Их время истекло. Андреас быстро вытер лицо рукавом.
– Мария, пожалуйста, возвращайся скорее. Я так много хочу тебе рассказать! И если увидишь моего отца, пожалуйста, поблагодари его за меня.
– Пошли! – рявкнул охранник. – Время вышло. Выходи. Сейчас же!
Мгновение спустя Мария покинула камеру Андреаса и, подгоняемая охранником, поспешила к выходу.
Этот визит сильно отличался от всех предыдущих. Тем же вечером за ужином Николаос заметил, какой радостной выглядит его жена после встречи с Андреасом.
– Его перевели, представляешь? – сообщила она мужу. – В этом новом корпусе очень чисто. И пахнет больницей, – поддразнила Мария Николаоса. Она знала, насколько важна для ее мужа гигиена.
– Почему его перевели? – спросил доктор Киритсис.
– Он не сказал. Он много чего не успел рассказать…
Николаос не стал вдаваться в подробности. Его совсем не радовало, что жена вновь стала посещать то ужасное место. Из-за этих визитов он чуть не потерял ее.

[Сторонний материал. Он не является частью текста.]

-- ==== Sys2Proof/Tests/Slice0.lean ====
section
/-!
SUPPORT. Tests: an ill-formed instruction for each encoding check, words of the manual's encodings, single words whose
result the manual's text gives, and, for each statement with premises, a state and operands that meet them.
-/

namespace Sys2Proof.Machine

set_option Elab.async false

/-! ## The rig: one heat of the plain machine (log 5) with units of scratchpad and ASR -/

/-- The heat of the rig: eight units of scratchpad and of ASR, the first core. -/
def rigHeat : Heat := startHeat plainId plainType [] 0 0 0 [0, 1, 2, 3, 4, 5, 6, 7] [0, 1, 2, 3, 4, 5, 6, 7] 0 0

/-- The plain machine with that heat, or another one, with a seat of it as the acting one, and with a readable and
writable page at 0x1000000 (20/R449, R450). -/
def rig (p : Seat) (h : Heat := rigHeat) : State :=
  let s := plainMachine State.reset
  { s with heats := [h], cur := some ⟨1, p, none⟩
           mem := s.mem.put 0x108008 (withTaint false (leBytes 8 0x200001B)) }

/-- The first address of the scratchpad window and of the ASR window that the rig's heat holds (12/R346). -/
def spad0 : Dword := 0x7FFF00000000
def asr0 : Dword := 0x7FFF00800000

/-- What Clear asks, as a check. -/
def clearB (w : Issue) (p : Seat) (s : State) (h : Heat) : Bool :=
  !stopsHere h p && !debugHeld s h p && !unresolved w h p && (match due s h p w with | .free | .now => true | _ => false) && !misfit s h w &&
  (holdWait s h p w).isNone && (match executes s h p w with | .ok b => b | .error _ => false) &&
  (w.slot.bind (tokenWait h p)).isNone && (versionWait h p w).isNone

theorem Clear.of_check {w : Issue} {p : Seat} {s : State} {h : Heat} (ha : s.acting = some (h, ⟨h.id.uid, p, none⟩))
    (hb : clearB w p s h = true) : Clear w p s h := by
  simp only [clearB, Bool.and_eq_true, Bool.not_eq_true', Option.isNone_iff_eq_none] at hb
  obtain ⟨⟨⟨⟨⟨⟨⟨⟨h1, h2⟩, hr⟩, h3⟩, h4⟩, h5⟩, h6⟩, h7⟩, h8⟩ := hb
  refine ⟨⟨_, ha, rfl, rfl⟩, h1, h2, hr, ?_, h4, h5, ?_, h7, h8⟩
  · split at h3 <;> simp_all
  · split at h6 <;> simp_all

/-- A computation that answers. -/
def answers {ε α : Type} (e : Except ε α) : Bool := match e with | .ok _ => true | .error _ => false

theorem ok_of_answers {ε α : Type} {e : Except ε α} (h : answers e = true) : ∃ x, e = .ok x := by
  cases e with
  | ok x => exact ⟨x, rfl⟩
  | error _ => simp [answers] at h

/-- What Readable, Writable and CellFree ask, as checks. -/
def readableB (s : State) (h : Heat) (core : Nat) (va : Dword) (n : Nat) : Bool :=
  (stashWait s h va n).isNone &&
    match resolve s h core va .read with
    | .error _ => false
    | .ok (s1, f) => (watchHit s1 h.id.job va.toNat n true false).isNone && !mustWait s1 h.id.uid (core / 64) f.pa &&
        !s1.mem.errors.contains (f.pa / 128) && (List.range n).all fun i => !s1.mem.poisoned (f.pa + i)

def writableB (s : State) (h : Heat) (core : Nat) (va : Dword) (n : Nat) (t : Bool) : Bool :=
  (stashWait s h va n).isNone &&
    match resolve s h core va .write with
    | .error _ => false
    | .ok (s1, f) => (!f.clean || !t) && (watchHit s1 h.id.job va.toNat n false true).isNone

def cellFreeB (s : State) (h : Heat) (va : Dword) (n : Nat) (acc : Access) : Bool :=
  match resolve s h h.core va acc with
  | .error _ => true
  | .ok (s1, f) => !cellBusy s1 h.id.uid f.pa n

Однако не только это вызывало беспокойство доктора Киритсиса. Встречи его жены с Андреасом Вандулакисом пугали его. Что, если София узнает, кто ее настоящий отец? После Марии эта девочка была самым дорогим человеком в жизни Николаоса. Некоторое время назад они узнали, что Мария не сможет иметь детей. Это было одним из последствий проказы. Поэтому оба понимали, что, кроме Софии, других детей у них не будет.